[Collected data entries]
....

/-- The mailbox and SMBus. GO with a length above 1,384, or other than 16 + LEN of the header, gives STATUS 3, and GO
with no pair in service STATUS 4 (R891); otherwise the request waits, and it is answered with an administrator's
rights, with source 246 where IEN is 1 (R889, R890). SMBus returns a read with its type and its value, with LENGTH
beyond 32 bytes (R894); an OD_WRITE with a wrong PEC is not executed, RESULT reports PROTOCOL and source 245 is raised
(R895); what is not in the subset gives ACCESS (R896); a transaction that is not answered in time gives BUSY (R897).
-/
def Obligations.MailboxAndSmbusAreServed : Prop :=
  ∀ s : State, s.aonOn = true → s.on .mgt = true →
    (∀ ien : Bool,
      let n := s.zop.mbxReqLen
      (s.zop.mbxStatus = 1 → Does (.mailboxGo ien) s (s.onZop fun z => { z with mbxIen := ien })) ∧
      (s.zop.mbxStatus ≠ 1 →
        (1384 < n ∨ n ≠ 16 + leAt s.mbxRequest 6 2 →
          Does (.mailboxGo ien) s (s.onZop fun z => { z with mbxIen := ien, mbxStatus := 3 })) ∧
        (n ≤ 1384 → n = 16 + leAt s.mbxRequest 6 2 →
          (s.sys.pairA ≠ .active → s.sys.pairB ≠ .active →
            Does (.mailboxGo ien) s (s.onZop fun z => { z with mbxIen := ien, mbxStatus := 4 })) ∧
          (s.sys.pairA = .active ∨ s.sys.pairB = .active →
            Does (.mailboxGo ien) s (s.onZop fun z => { z with mbxIen := ien, mbxStatus := 1 }))))) ∧
    (s.zop.mbxStatus ≠ 1 → Does .mailboxResponse s s) ∧
    (s.zop.mbxStatus = 1 → s.anyPair = true → zopFormed s.mbxRequest = true → zopAuth s.mbxRequest = false →
      let op := zopOp s.mbxRequest
      let r := zServe .mailbox 0 (zopParse op (zopPay s.mbxRequest)) s
      ∃ t, Does .mailboxResponse s (if r.2.zop.mbxIen then t.raise 246 else t) ∧ t = { r.2 with zop := t.zop } ∧
        t.zop.xfers = r.2.zop.xfers ∧ t.zop.mbxStatus = 2 ∧ t.zop.mbxRspLen = t.zop.mbxRsp.length ∧
        t.zop.mbxRsp = zopMessage true op r.1.abort ((r.1.opened.map (·.1)).getD 0) (leAt s.mbxRequest 12 4)
          (r.1.opened.map (·.2)) r.1.pay) ∧
    (s.served .service = true →
      (∀ (i : BitVec 16) (j : BitVec 8),
        let r := odRead .smbus (keyOf i j) s
        (r.1 = .none → ∃ t, Does (.odRead i j) s t ∧ if 32 < r.2.2.1.length then t.zop.smbSent.dropLast = [5]
          else t = { r.2.2.2.checkpoints with zop := t.zop } ∧ t.zop.smbSent.dropLast = [0, BitVec.ofNat 8 r.2.1] ++ r.2.2.1) ∧
        (r.1 ≠ .none → ∃ t, Does (.odRead i j) s t ∧ t.zop.smbSent.dropLast = [BitVec.ofNat 8 r.1.code]) ∧
        ((objOf (keyOf i j)).isSome = true → (∀ o, objOf (keyOf i j) = some o → o.row.acc ≠ .wo) →
          keyOf i j ∉ smbReads → ∃ t, Does (.odRead i j) s t ∧ t.zop.smbSent.dropLast = [2])) ∧
      (∀ (i : BitVec 16) (j ty : BitVec 8) (bs : List Byte) (m : Option Byte),
        let good := pec (s.writeHead (keyOf i j) ty.toNat bs)
        (m ≠ some good → ∃ u : State, Does (.odWrite i j ty bs m) s ((u.raise 245).checkpoints) ∧
          u = { s with zop := u.zop } ∧ u.zop.smbResult = .protocol ∧ u.zop.smbObject = keyOf i j ∧
          u.zop.smbPec = (s.zop.smbPec + 1) % 2 ^ 32) ∧
        (m = some good → bs.length ≤ 32 →
          let r := odWrite .smbus (keyOf i j) ty.toNat bs s
          ∃ t, Does (.odWrite i j ty bs m) s t ∧ t = { r.2.checkpoints with zop := t.zop } ∧ t.zop.smbResult = r.1 ∧
            t.zop.smbObject = keyOf i j ∧ t.zop.offWrites = r.2.zop.offWrites) ∧
        (keyOf i j ∉ smbWrites ∨ s.odGet 0x111002 [1] ≠ [1] → ∀ ty n, s.writeJudge .smbus (keyOf i j) ty n ≠ .none)) ∧
      (∃ t, Does .smbusPing s t ∧ t.zop.smbSent.dropLast = [BitVec.ofNat 8 s.sys.mode.code] ++ u64le s.time.now.toNat) ∧
      (∃ t, Does .result s t ∧
        t.zop.smbSent.dropLast = [BitVec.ofNat 8 s.zop.smbResult.code] ++ leBytes 2 (s.zop.smbObject / 256) ++
          [BitVec.ofNat 8 s.zop.smbObject])) ∧
    ∀ (i : BitVec 16) (j : BitVec 8),
      (∃ t, Does (.smbusStretchTimeout false i j) s t ∧ t.zop.smbSent.dropLast = [7] ∧
        t.zop.smbBusy = (s.zop.smbBusy + 1) % 2 ^ 32) ∧
      ∃ t, Does (.smbusStretchTimeout true i j) s t ∧ t = { s with zop := t.zop } ∧ t.zop.smbResult = .busy ∧
        t.zop.smbObject = keyOf i j ∧ t.zop.smbBusy = (s.zop.smbBusy + 1) % 2 ^ 32
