@[simp] theorem State.onThm_pending (f : Thm → Thm) (s : State) : (s.onThm f).pending = s.pending := rfl
@[simp] theorem State.onThm_aonOn (f : Thm → Thm) (s : State) : (s.onThm f).aonOn = s.aonOn := rfl
@[simp] theorem State.onThm_free (f : Thm → Thm) (s : State) : (s.onThm f).free = s.free := rfl
@[simp] theorem State.onThm_regs (f : Thm → Thm) (s : State) : (s.onThm f).regs = s.regs := rfl
@[simp] theorem State.onThm_latched (f : Thm → Thm) (s : State) : (s.onThm f).latched = s.latched := rfl
@[simp] theorem State.onThm_od (f : Thm → Thm) (s : State) : (s.onThm f).od = s.od := rfl
@[simp] theorem State.onThm_sys (f : Thm → Thm) (s : State) : (s.onThm f).sys = s.sys := rfl
@[simp] theorem State.onThm_evt (f : Thm → Thm) (s : State) : (s.onThm f).evt = s.evt := rfl
@[simp] theorem State.onThm_pwr (f : Thm → Thm) (s : State) : (s.onThm f).pwr = s.pwr := rfl
@[simp] theorem State.onThm_tap (f : Thm → Thm) (s : State) : (s.onThm f).tap = s.tap := rfl
@[simp] theorem State.onThm_thm (f : Thm → Thm) (s : State) : (s.onThm f).thm = f s.thm := rfl
@[simp] theorem State.onThm_boot (f : Thm → Thm) (s : State) : (s.onThm f).boot = s.boot := rfl
@[simp] theorem State.onThm_hq (f : Thm → Thm) (s : State) : (s.onThm f).hq = s.hq := rfl
@[simp] theorem State.onThm_jrn (f : Thm → Thm) (s : State) : (s.onThm f).jrn = s.jrn := rfl
@[simp] theorem State.onThm_culm (f : Thm → Thm) (s : State) : (s.onThm f).culm = s.culm := rfl
@[simp] theorem State.onThm_time (f : Thm → Thm) (s : State) : (s.onThm f).time = s.time := rfl
@[simp] theorem State.onThm_die (f : Thm → Thm) (s : State) : (s.onThm f).die = s.die := rfl
@[simp] theorem State.onThm_zop (f : Thm → Thm) (s : State) : (s.onThm f).zop = s.zop := rfl
@[simp] theorem State.onThm_ls (f : Thm → Thm) (s : State) : (s.onThm f).ls = s.ls := rfl
@[simp] theorem State.onThm_pgf (f : Thm → Thm) (s : State) : (s.onThm f).pgf = s.pgf := rfl
@[simp] theorem State.onThm_husk (f : Thm → Thm) (s : State) : (s.onThm f).husk = s.husk := rfl
@[simp] theorem State.onThm_shf (f : Thm → Thm) (s : State) : (s.onThm f).shf = s.shf := rfl
@[simp] theorem State.onThm_mov (f : Thm → Thm) (s : State) : (s.onThm f).mov = s.mov := rfl
@[simp] theorem State.onThm_rch (f : Thm → Thm) (s : State) : (s.onThm f).rch = s.rch := rfl
@[simp] theorem State.onThm_srv (f : Thm → Thm) (s : State) : (s.onThm f).srv = s.srv := rfl
@[simp] theorem State.onThm_spn (f : Thm → Thm) (s : State) : (s.onThm f).spn = s.spn := rfl
@[simp] theorem State.onThm_ret (f : Thm → Thm) (s : State) : (s.onThm f).ret = s.ret := rfl
@[simp] theorem State.onThm_mot (f : Thm → Thm) (s : State) : (s.onThm f).mot = s.mot := rfl
@[simp] theorem State.onThm_drv (f : Thm → Thm) (s : State) : (s.onThm f).drv = s.drv := rfl
@[simp] theorem State.onThm_teff (f : Thm → Thm) (s : State) : (s.onThm f).teff = s.teff := rfl
@[simp] theorem State.onThm_hv (f : Thm → Thm) (s : State) : (s.onThm f).hv = s.hv := rfl
@[simp] theorem State.onThm_fus (f : Thm → Thm) (s : State) : (s.onThm f).fus = s.fus := rfl
@[simp] theorem State.onThm_cut (f : Thm → Thm) (s : State) : (s.onThm f).cut = s.cut := rfl
@[simp] theorem State.onThm_cal (f : Thm → Thm) (s : State) : (s.onThm f).cal = s.cal := rfl
@[simp] theorem State.onThm_dram (f : Thm → Thm) (s : State) : (s.onThm f).dram = s.dram := rfl
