/-- The hypotheses of `Obligations.TheSpindleStartsAndFails` are met. -/
theorem witness_TheSpindleStartsAndFails :
  (let s : State := readyLate; s.aonOn = true ∧ s.on .dsk = true ∧ (let v : BitVec 16 := 3600;
   s.mayWrite .setp = true ∧ 3600 ≤ v.toNat ∧ v.toNat ≤ 10000 ∧ s.spn.rpmSet = 0 ∧ s.diskClaimed = false ∧
   s.spindleLive = true ∧ s.spn.st = .stopped)) ∧ (let s : State := up; s.aonOn = true ∧ s.on .dsk = true ∧
   (let v : BitVec 16 := 3599; s.mayWrite .setp = true ∧ 0 < v.toNat ∧ v.toNat < 3600) ∧
   (let revs : List Nat := [];
   (if s.srv.st.loaded then s.spn.axisRevs else revs).length < fld (s.spnReg 0x14) 8 8)) ∧
   (let s : State := fastParked; s.aonOn = true ∧ s.on .dsk = true ∧ (let v : BitVec 16 := 9000#16;
   s.mayWrite .setp = true ∧ 3600 ≤ v.toNat ∧ v.toNat ≤ 10000 ∧ s.spn.rpmSet ≠ 0 ∧ s.spn.rpmSet ≠ v.toNat ∧
   s.diskClaimed = false ∧ s.spn.st = .atSpeed ∧ s.srv.st = .parked ∧
   (s.onSpn fun p => { p with rpmSet := v.toNat }).spnWithin (1000 * s.spn.rpm) = false)) ∧
   (let s : State := sense0; s.aonOn = true ∧ s.on .dsk = true ∧ s.spn.st = .sense) ∧
   (let s : State := stopped1; s.aonOn = true ∧ s.on .dsk = true ∧ s.spn.st = .stopped ∧ s.spn.rpmSet ≠ 0 ∧
   s.spindleLive = true ∧ s.spn.attemptWait = false) ∧ (let s : State := lowSupply; s.aonOn = true ∧
   s.on .dsk = true ∧ (let ms := 1; let rpm := 60 * fld (s.spnReg 0x10) 0 16 * ms / fld (s.spnReg 0xC) 0 4;
   s.spn.st = .ramp ∧ 10 * fld (s.spnReg 8) 0 8 ≤ rpm ∧ rpm < 65536) ∧ (let degrees := 1000;
   (s.spn.st = .ramp ∨ (s.spn.st = .accel ∧ s.spn.reached = false)) ∧ fld (s.spnReg 8) 8 8 < degrees ∧
   s.spn.attempts ≤ fld (s.spnReg 8) 21 3)) ∧ (let s : State := accel0; s.aonOn = true ∧ s.on .dsk = true ∧
   (let revs : List Nat := List.replicate 32 7200000; s.spn.st = .accel ∧ s.spn.rpmSet ≠ 0 ∧
   fld (s.spnReg 0x14) 8 8 ≤ revs.length ∧ ((∀ r ∈ revs.take (fld (s.spnReg 0x14) 8 8), s.spnWithin r = true)) ∧
   s.srv.st = .parked)) ∧ (let s : State := accelLoaded; s.aonOn = true ∧ s.on .dsk = true ∧ s.spn.st = .accel ∧
   s.spn.rpmSet ≠ 0 ∧ fld (s.spnReg 0x14) 8 8 ≤ s.spn.axisRevs.length ∧
   ((∀ r ∈ s.spn.axisRevs.take (fld (s.spnReg 0x14) 8 8), s.spnWithin r = true)) ∧ s.srv.st = .follow ∧
   (s.culm.ax s.spindleAxis).st = .locked) ∧ (let s : State := ramp9; s.aonOn = true ∧ s.on .dsk = true ∧
   s.spn.st = .ramp ∧ fld (s.spnReg 8) 21 3 < s.spn.attempts) ∧ (let s : State := parkedSlow; s.aonOn = true ∧
   s.on .dsk = true ∧ s.spn.reached = false ∧ (s.spn.st = .accel ∨ (s.spn.st = .stopped ∧
   s.spn.attemptWait = true))) ∧ (let s : State := readDue; s.aonOn = true ∧ s.on .dsk = true ∧
   (s.spn.st = .atSpeed ∧ s.srv.st = .follow ∧
   (s.spnWithin s.axisMrpm = false ∨ (s.culm.ax s.spindleAxis).st ≠ .locked)) ∧ (s.mayWrite .setp = true ∧
   s.spn.rpmSet ≠ 0 ∧ s.diskClaimed = false ∧ s.spn.st = .atSpeed ∧ s.srv.st = .follow)) ∧
   (let s : State := parkedAt; s.aonOn = true ∧ s.on .dsk = true ∧ (let mrpm := 0; s.spn.st = .atSpeed ∧
   s.srv.st = .parked ∧ s.spnWithin mrpm = false)) ∧ (let s : State := lostRotor; s.aonOn = true ∧
   s.on .dsk = true ∧ s.spn.st = .atSpeed ∧ s.spn.reached = true ∧ s.srv.st = .follow) ∧
   (let s : State := catching0; s.aonOn = true ∧ s.on .dsk = true ∧ (let rpm := 7200; s.spn.st = .coast ∧
   s.spn.catchDue = true ∧ s.srv.st = .parked ∧ rpm < 65536 ∧ fld (s.spnReg 0x18) 0 16 ≤ rpm ∧
   rpm ≤ s.spn.rpmSet ∧ s.spn.catches + 1 < 3) ∧ (let rpm := 0; s.spn.st = .coast ∧ s.spn.catchDue = true ∧
   s.srv.st = .parked ∧ rpm < 65536 ∧ rpm < fld (s.spnReg 0x18) 0 16)) ∧ (let s : State := catching2;
   s.aonOn = true ∧ s.on .dsk = true ∧ (let rpm := 7200; s.spn.st = .coast ∧ s.spn.catchDue = true ∧
   s.srv.st = .parked ∧ rpm < 65536 ∧ fld (s.spnReg 0x18) 0 16 ≤ rpm ∧ rpm ≤ s.spn.rpmSet ∧
   3 ≤ s.spn.catches + 1)) ∧ (let s : State := slowing; s.aonOn = true ∧ s.on .dsk = true ∧
   s.spn.st = .stopping ∧ s.spn.freshStart = true ∧ s.spn.rpmSet ≠ 0 ∧ s.spindleLive = true) := by
  refine ⟨?_, ?_, ?_, ?_, ?_, ?_, ?_, ?_, ?_, ?_, ?_, ?_, ?_, ?_, ?_, ?_⟩ <;> decide +kernel
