-- ==== Sys2Proof/Machine/State.lean ====
section
/-! DEFINITION. The state of the GZ-960 block as plain data, its state after reset, and the reasons a step can
stop. Field groups follow the Cuff blocks (R469); the defaults of the fields are their reset values. -/

namespace Sys2Proof.Machine

open Sys2Proof

/-! ### Statuses, queues and contexts -/

/-- An NVMe status: type, code, do-not-retry (R77, R499). -/
structure Status where
  sct : Nat
  sc : Nat
  dnr : Bool
  deriving DecidableEq, Repr

/-- Where a read block's data comes from (R125, R126). -/
inductive Alt where
  /-- unit `j` of the write with this stamp, which has not failed -/
  | wr (stamp j : Nat)
  /-- content that stands in flash or in a row's staging: key draw, plaintext, metadata, its zone and unit, and its
  position in a log row -/
  | stored (kix plain md zone unit : Nat) (lix : Option Nat)
  /-- the same of a write that is staged and whose completion is not posted: an Abort may still take hold (R133) -/
  | staged (stamp kix plain md zone unit : Nat) (lix : Option Nat)
  | zeros
  | lost
  deriving DecidableEq, Repr

/-- Progress of one data unit of a transfer. -/
inductive UnitSt where
  | waiting | queued | ready | sent
  deriving DecidableEq, Repr

/-- A placement: the sheaf's members in member order, with their block if any; P and Q come first (R153, R211, R212). -/
structure Place where
  chip : Nat
  /-- (die, block) in role order: P, Q, data 0, 1, ... -/
  pos : List (Nat × Option Nat)
  seed : BitVec 16
  /-- groups the fence held at placement (R216) -/
  fence : BitVec 256
  deriving DecidableEq, Repr

/-- A page that holds units of a row: its role position, and the die, block and page row there. -/
structure Pg where
  pos : Nat
  die : Nat
  block : Nat
  page : Nat
  deriving DecidableEq, Repr

/-- A codeword of a page (R178, R205): bytes 0-4103, TAG, CRC-32C of bytes 0-4095. Its LDPC parity is not held. -/
structure Codeword where
  bits : Nat
  tag : BitVec 32
  crc : BitVec 32
  deriving DecidableEq, Repr

/-- An SLC entry: a partial sheaf row (R164). -/
structure SlcEntry where
  row : Nat
  /-- units of the row it holds -/
  units : Nat
  /-- the SLC pages it is written to -/
  pages : List Pg
  /-- page programs outstanding -/
  left : Nat
  live : Bool := false
  deriving DecidableEq, Repr

/-- One 4 KiB unit of a read (R228-R241). -/
structure RUnit where
  alts : List Alt := []
  st : UnitSt := .waiting
  /-- steps of the ladder completed (R185) -/
  ladder : Nat := 0
  /-- a read-around runs for it (R234, order 4) -/
  around : Bool := false
  /-- the read-around failed (R241) -/
  aroundFailed : Bool := false
  /-- it goes by reconstruction (R218, R185 step 10) -/
  recon : Bool := false
  /-- helpers of its read-around or reconstruction still to be released -/
  helpers : Nat := 0
  /-- staging buffer a write-buffer hit holds (R263, R265) -/
  hold : Option Nat := none
  /-- crown time at which it entered the scheduler (R228) -/
  entered : Nat := 0
  /-- the rows and the SLC entry its zone had when it was resolved (R125) -/
  pl : Option Place := none
  lg : Option Place := none
  /-- the old log row of a merge that is still copied, and the unit's position in it -/
  lgOld : Option (Place × Nat) := none
  slc : Option SlcEntry := none
  /-- its direct read -/
  op : Option Nat := none
  /-- units of the system read pool lent to its helpers -/
  lent : Nat := 0
  /-- the hard read of lowest syndrome weight so far, as (weight, shift index), and HINT at step 0 (R185) -/
  best : Option (Nat × Nat) := none
  hint0 : Nat := 0
  /-- P is not among the sources of its reconstruction (R214) -/
  pOut : Bool := false
  /-- role positions whose codeword failed as a source of its reconstruction: further losses (R213) -/
  srcLost : List Nat := []
  /-- the bits that its reconstruction gave (R213) -/
  made : Option Nat := none
  deriving DecidableEq, Repr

....

* WHAT YOU NEED TO DO: All lines above from the line with "s.culm := rfl" through the line with "s.zop := rfl", both included, are to be set down exactly, with nothing else.

* WRITTEN REPLY:
@[simp] theorem State.onThm_culm (f : Thm → Thm) (s : State) : (s.onThm f).culm = s.culm := rfl
@[simp] theorem State.onThm_time (f : Thm → Thm) (s : State) : (s.onThm f).time = s.time := rfl
@[simp] theorem State.onThm_die (f : Thm → Thm) (s : State) : (s.onThm f).die = s.die := rfl
@[simp] theorem State.onThm_zop (f : Thm → Thm) (s : State) : (s.onThm f).zop = s.zop := rfl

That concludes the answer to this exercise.